**Exercise inputs:**

-- ==== Sys2Proof/Machine/Core.lean ====
section
/-!
DEFINITION. Sys2Proof/Machine/Core.lean: the machine the host runs.
-/

/-- The block as the host's interface sees it. -/
def Sys2Proof.core : Host.Core := {
  State := Sys2Proof.Machine.State, Fault := Sys2Proof.Machine.Fault,
  Refusal := Sys2Proof.Machine.Refusal, step := Sys2Proof.Machine.step, reset := Sys2Proof.Machine.State.reset }
end

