/-- The flash (R304, R306, R312, R314, R330, R345): cells, log rows and erases complete or fail; a due checkpoint starts, or follows the save
in progress. Model's readings: log entry 93. -/
def flashOperations : Prop :=
  ∀ s : State,
    (s.flag F.NVM_STAT_RECOVERED = false ∨ s.nvm.closing.isSome = true → exec .checkpoint s = .next s.begin) ∧
    (s.flag F.NVM_STAT_RECOVERED = true → s.nvm.closing = none →
      (s.nvm.save.isSome = true → ∃ u : State, exec .checkpoint s = .next u ∧ u.nvm = { s.nvm with ckptDue := true } ∧
        Leaves [] [.outs, .nvm] s u) ∧
      (s.nvm.save = none → (s.ctr 288).stored < s.reading 288 → (s.ctr 288).canWrite = true → (s.ctr 288).st ≠ .void →
        ∃ u : State, exec .checkpoint s = .next u ∧ u.nvm.save.isSome = true ∧ u.flag F.NVM_STAT_SAVING = true ∧
          u.rd F.NVM_PF_CKPT_CNT = s.rd F.NVM_PF_CKPT_CNT ∧ Leaves [.NVM_STAT, .NVM_PF, .SLV_EVT] [.outs, .slv, .nvm] s u)) ∧
    (∀ bk : Fin 4,
      let n := bk.val
      let b := s.bank n
      (∀ ok, b.prog = none → exec (.flashProgramDone bk ok) s = .next s.begin) ∧
      (∀ c inc save, b.prog = some (.cell c inc save 0) → c < 304 → c ≠ 288 → c ≠ 299 → (s.ctr c).sector.used + 1 < slotsPerSector →
        (∃ u : State, exec (.flashProgramDone bk true) s = .next (afterFlash u) ∧ u.ctr c = (s.ctr c).push (.ok inc save) ∧
          (∀ k, k ≠ c → u.ctr k = s.ctr k) ∧ u.bank n = { b with prog := none } ∧ Leaves [] [.outs, .nvm] s u) ∧
        (ctrBank c = n → inc ≤ 0xFFFFFFFF → ∃ u : State, exec (.flashProgramDone bk false) s = .next (afterFlash u) ∧
          u.ctr c = (s.ctr c).push .torn ∧ (∀ k, k ≠ c → u.ctr k = s.ctr k) ∧
          u.bank n = { b with prog := none, progQ := .cell c inc save 0 :: b.progQ } ∧ Reported s u 0x0A10 srcDevice 1 ∧
          u.flag F.NVM_STAT_NVM_FAIL = true ∧ Leaves [.NVM_STAT, .NVM_EVT, .NVM_ELAST, .SLV_EVT] [.outs, .slv, .nvm] s u)) ∧
      (∀ q cause x, b.prog = some (.slv q) → s.slv.sealedOff = true → s.waits = [] → s.slv.flush = some (.marker cause) →
        s.slv.flushQ = [q] → s.ramRec q = some x →
        ∃ u : State, exec (.flashProgramDone bk true) s = .next (afterFlash u) ∧ u.slv.log = tabSet s.slv.log (q % 8192) (.held x) ∧
          u.slv.pend = s.slv.pend.filter (· != q) ∧ u.slv.flush = none ∧ u.slv.opened = [] ∧ Leaves [] [.outs, .slv, .nvm] s u) ∧
      (∀ ok, b.erase = none → exec (.flashEraseDone bk ok) s = .next s.begin ∧ exec (.eraseSuspendDone bk) s = .next s.begin) ∧
      (∀ e, b.erase = some e →
        (b.tries < 3 → ∃ u : State, exec (.flashEraseDone bk false) s = .next u ∧ u.bank n = { b with tries := b.tries + 1 } ∧
          Leaves [] [.outs, .nvm] s u) ∧
        (∀ k, e = .slv k → 3 ≤ b.tries → ∃ u : State, exec (.flashEraseDone bk false) s = .next (u.kickAll.softAdvance) ∧
          (u.bank n).erase = none ∧ Reported s u 0x0A10 srcDevice 2 ∧ u.flag F.NVM_STAT_NVM_FAIL = true ∧
          Leaves [.NVM_STAT, .NVM_EVT, .NVM_ELAST, .SLV_EVT] [.outs, .slv, .nvm] s u) ∧
        (∀ k, e = .slv k → ∃ u : State, exec (.flashEraseDone bk true) s = .next (afterFlash u) ∧
          (∀ j, j / 32 = k → tabGet? u.slv.log j = none) ∧ (∀ j, j / 32 ≠ k → (tabGet? u.slv.log j).isSome = (tabGet? s.slv.log j).isSome) ∧
          Leaves [] [.outs, .slv, .nvm] s u) ∧
        (∀ c x, e = .tally c x false → c < 304 → (s.ctr c).active < 2 → x = 1 - (s.ctr c).active → (s.ctr c).st = .normal →
          (s.ctr c).full = false → s.nvm.resolve = none →
          ∃ u : State, exec (.flashEraseDone bk true) s = .next (afterFlash u) ∧
            u.ctr c = { (s.ctr c).setSector x .erased with held := false } ∧ (∀ k, k ≠ c → u.ctr k = s.ctr k) ∧
            u.rd F.NVM_FOLDS_ERASES = min (s.rd F.NVM_FOLDS_ERASES + 1) 0xFFFF ∧ Leaves [.NVM_FOLDS] [.outs, .nvm] s u) ∧
        (s.nvm.closing.isSome = false → e.isTally = true ∨ b.progQ = [] → exec (.eraseSuspendDone bk) s = .next s.begin) ∧
        (s.nvm.closing.isSome = false → e.isTally = false → b.progQ ≠ [] → ∃ u : State, exec (.eraseSuspendDone bk) s = .next (u.kick n) ∧
          u.bank n = { b with suspended := true } ∧ Leaves [] [.outs, .nvm] s u) ∧
        (s.nvm.closing.isSome = true → ∃ u : State, exec (.eraseSuspendDone bk) s = .next u.kickAll ∧
          u.bank n = { b with erase := none, suspended := false, eraseQ := e :: b.eraseQ } ∧ Leaves [] [.outs, .nvm] s u)))

/-! ### Start-up, resets, Dormant (chapter 17) -/

/-- A device reset of a cause of Table 17-2 that is no soft reset has taken place (R395, R400, R402): the registers hold their reset words, but
for what shows pins, the fields no reset but power-on changes, and the cause; the flash keeps what it holds. -/
structure DeviceWasReset (s u : State) (cause : Nat) : Prop where
  queue : u.pending = s.pending
  why : u.rd F.GLB_BOOT_CAUSE = cause
  regs : ∀ r i, i < r.info.count →
    r ∉ [.GLB_BOOT, .GLB_TRIP, .LN_TRIP, .GLB_PF, .GLB_PORT_STAT, .GLB_CLK_CFG, .GLB_CLK_STAT, .HST_CTL, .GLB_SCRATCH] →
    u.reg r i = BitVec.ofNat 32 r.info.reset
  pins : u.safeLow = s.safeLow ∧ u.rd F.GLB_TRIP_FIN_LIVE = s.rd F.GLB_TRIP_FIN_LIVE ∧ u.flag F.GLB_PF_PFI_LIVE = s.flag F.GLB_PF_PFI_LIVE
  scratch : ∀ i < 8, u.rd F.GLB_SCRATCH_DATA i = if cause = 1 then 0 else s.rd F.GLB_SCRATCH_DATA i
  latch : u.glbLatch = false ∧ u.flag F.GLB_PF_PF_STATE = false ∧ u.flag F.GLB_CLK_STAT_PLL_LOCK = false
  lanes : ∀ l < 48, u.laneState l = .off ∧ (u.lane l).owner = none
  boot : u.power.boot = .waitXin ∧ u.power.stage = .run ∧ u.power.pump = false
  time : u.tb = if cause = 1 then 0 else s.tb
  jtag : cause = 1 → u.sec.jtagIr = 3
  flash : (∀ n < 4, (s.bank n).prog = none) → u.slv.log = s.slv.log ∧ u.nvm.bank0 = s.nvm.bank0 ∧ u.nvm.bank1 = s.nvm.bank1 ∧
    ∀ c < 304, (u.ctr c).s0 = (s.ctr c).s0 ∧ (u.ctr c).s1 = (s.ctr c).s1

**Task requirements:**
Starting with the first line of the listing above and ending with the line that holds "k) ∧ u.bank", return those lines exactly as written, both included.

**Task output:**
-- ==== Sys2Proof/Machine/Core.lean ====
section
/-!
DEFINITION. Sys2Proof/Machine/Core.lean: the machine the host runs.
-/

/-- The block as the host's interface sees it. -/
def Sys2Proof.core : Host.Core := {
  State := Sys2Proof.Machine.State, Fault := Sys2Proof.Machine.Fault,
  Refusal := Sys2Proof.Machine.Refusal, step := Sys2Proof.Machine.step, reset := Sys2Proof.Machine.State.reset }
end

/-- The flash (R304, R306, R312, R314, R330, R345): cells, log rows and erases complete or fail; a due checkpoint starts, or follows the save
in progress. Model's readings: log entry 93. -/
def flashOperations : Prop :=
  ∀ s : State,
    (s.flag F.NVM_STAT_RECOVERED = false ∨ s.nvm.closing.isSome = true → exec .checkpoint s = .next s.begin) ∧
    (s.flag F.NVM_STAT_RECOVERED = true → s.nvm.closing = none →
      (s.nvm.save.isSome = true → ∃ u : State, exec .checkpoint s = .next u ∧ u.nvm = { s.nvm with ckptDue := true } ∧
        Leaves [] [.outs, .nvm] s u) ∧
      (s.nvm.save = none → (s.ctr 288).stored < s.reading 288 → (s.ctr 288).canWrite = true → (s.ctr 288).st ≠ .void →
        ∃ u : State, exec .checkpoint s = .next u ∧ u.nvm.save.isSome = true ∧ u.flag F.NVM_STAT_SAVING = true ∧
          u.rd F.NVM_PF_CKPT_CNT = s.rd F.NVM_PF_CKPT_CNT ∧ Leaves [.NVM_STAT, .NVM_PF, .SLV_EVT] [.outs, .slv, .nvm] s u)) ∧
    (∀ bk : Fin 4,
      let n := bk.val
      let b := s.bank n
      (∀ ok, b.prog = none → exec (.flashProgramDone bk ok) s = .next s.begin) ∧
      (∀ c inc save, b.prog = some (.cell c inc save 0) → c < 304 → c ≠ 288 → c ≠ 299 → (s.ctr c).sector.used + 1 < slotsPerSector →
        (∃ u : State, exec (.flashProgramDone bk true) s = .next (afterFlash u) ∧ u.ctr c = (s.ctr c).push (.ok inc save) ∧
          (∀ k, k ≠ c → u.ctr k = s.ctr k) ∧ u.bank n = { b with prog := none } ∧ Leaves [] [.outs, .nvm] s u) ∧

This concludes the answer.